Bulgarian politician (1858–1907)

Dimitar Nikolov Petkov (Димитър Петков) (2 November 1858, Tulcea - 11 March 1907, Sofia) was a leading member of the Bulgarian People's Liberal Party and the country's Prime Minister from 5 November 1906 until he was assassinated in Sofia the following year.

A veteran of the Russo-Turkish War of 1877-1878 he fought for the Russian Imperial Army at the Battle of Shipka Pass where he lost an arm during the combat.

Petkov spent five years (1888–1893) as mayor of Sofia and during his time in charge he undertook an extensive redevelopment of the city.

Following the death of Stefan Stambolov in 1895 he took over as leader of People's Liberal Party, a role he held until his own death when Nikola Genadiev succeeded him. Petkov's party took office in 1903 following the resignation of Stoyan Danev but Ferdinand I of Bulgaria chose a non-party Prime Minister, his close friend Racho Petrov, instead of Petkov.

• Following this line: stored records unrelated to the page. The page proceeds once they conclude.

-- ==== Sys2Proof/Machine/Arrays.lean ====
section
/-!
DEFINITION. The arrays at work (03): SLICE_INJECT with feeders, broadcast transfers and the activity ramp (R62-R67, R77-R80), CUBE_WAVE (R59-R61,
R66, R73, R83, R118, R244), DRAIN_ROW (R40-R44, R71, R74, R119) and PRELOAD_ROW (R33, R72).
-/
namespace Sys2Proof.Machine

/-! ## Feeders and links -/

/-- Feeder `f` of one side of an array. -/
def ArrayState.feeder (A : ArrayState) (col : Bool) (f : Nat) : Feeder := if col then A.colF.getD f Feeder.reset else A.rowF.getD f Feeder.reset

/-- A feeder changed. -/
def ArrayState.updFeeder (A : ArrayState) (col : Bool) (f : Nat) (g : Feeder → Feeder) : ArrayState :=
  if col then { A with colF := A.colF.modify f g } else { A with rowF := A.rowF.modify f g }

/-- Whether a feeder's queue of 8 has room (R65). -/
def Feeder.room (F : Feeder) : Bool := decide (F.queue.length < 8)

/-- Whether the next slice of a feeder may enter its queue: a broadcast slice enters every feeder it serves at once (R62, R67). -/
def mayEnter (As : List ArrayState) (col : Bool) (f : Nat) (F : Feeder) : Bool :=
  match F.backlog with
  | [] => false
  | x :: _ => F.room && (bitsOf x.bcast 4).all (fun b =>
      let G := (As.getD b ArrayState.reset).feeder col f
      G.room && (match G.backlog with
        | y :: _ => y.ord == x.ord && y.kpos == x.kpos && y.bcast == x.bcast && !y.ballast
        | [] => false))

/-- One transfer from the scratchpad into feeder `f` of every array that can take one. -/
def refillOnce (As : List ArrayState) (col : Bool) (f : Nat) : List ArrayState :=
  As.map (fun A => if mayEnter As col f (A.feeder col f) then
    A.updFeeder col f (fun F => { F with queue := F.queue ++ F.backlog.take 1, backlog := F.backlog.drop 1 }) else A)

/-- The queues of feeder `f` filled as far as they go. -/
def refill (As : List ArrayState) (col : Bool) (f : Nat) : List ArrayState := (List.range 8).foldl (fun As _ => refillOnce As col f) As

/-- The link that a feeder injects into: of cube (f, 0), or of cube (0, f). -/
def ArrayState.firstLink (A : ArrayState) (col : Bool) (f : Nat) : List LinkSlot := if col then A.colL.getD f [] else A.rowL.getD (8 * f) []

/-- A slice put into the first link of a feeder. -/
def ArrayState.pushLink (A : ArrayState) (col : Bool) (f : Nat) (x : Slice) : ArrayState :=
  if col then { A with colL := A.colL.modify f (· ++ [⟨x, false⟩]) } else { A with rowL := A.rowL.modify (8 * f) (· ++ [⟨x, false⟩]) }

/-- The first slice of a link that has not gone on. -/
def nextFwd (l : List LinkSlot) : Option Slice := (l.find? (fun x => !x.fwd)).map (·.slice)

/-- That slice marked as gone on. -/
def markFwd (l : List LinkSlot) : List LinkSlot := modifyFirst (fun x => !x.fwd) (fun x => { x with fwd := true }) l

/-- Forwards over one link from cube `k` to cube `k + d` if the receiving link has room for one of its 4 slices (R61, R65). -/
def forwardLink (ls : List (List LinkSlot)) (k d : Nat) : List (List LinkSlot) :=
  match nextFwd (ls.getD k []) with
  | some x => if (ls.getD (k + d) []).length < 4 then (ls.modify k markFwd).modify (k + d) (· ++ [⟨x, false⟩]) else ls
  | none => ls

/-- One pass over all links of an array, row links to the right and column links downwards. -/
def ArrayState.forwardOnce (A : ArrayState) : ArrayState :=
  { A with
    rowL := (List.range 64).foldl (fun ls k => if k % 8 < 7 then forwardLink ls k 1 else ls) A.rowL
    colL := (List.range 64).foldl (fun ls k => if k / 8 < 7 then forwardLink ls k 8 else ls) A.colL }

/-- Every slice forwarded as far as the links have room. -/
def ArrayState.forward (A : ArrayState) : ArrayState := (List.range 32).foldl (fun A _ => A.forwardOnce) A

Petkov was finally appointed Prime Minister in November 1906, but held the post for only a few months; on 11 March 1907, he was assassinated by gunshot in Sofia's Tsar Osvoboditel Boulevard by Aleksandar Petrov, a disgruntled former employee of the Bulgarian Agricultural Bank. Petrov was put on trial, handed a death sentence and executed by hanging in July 1907.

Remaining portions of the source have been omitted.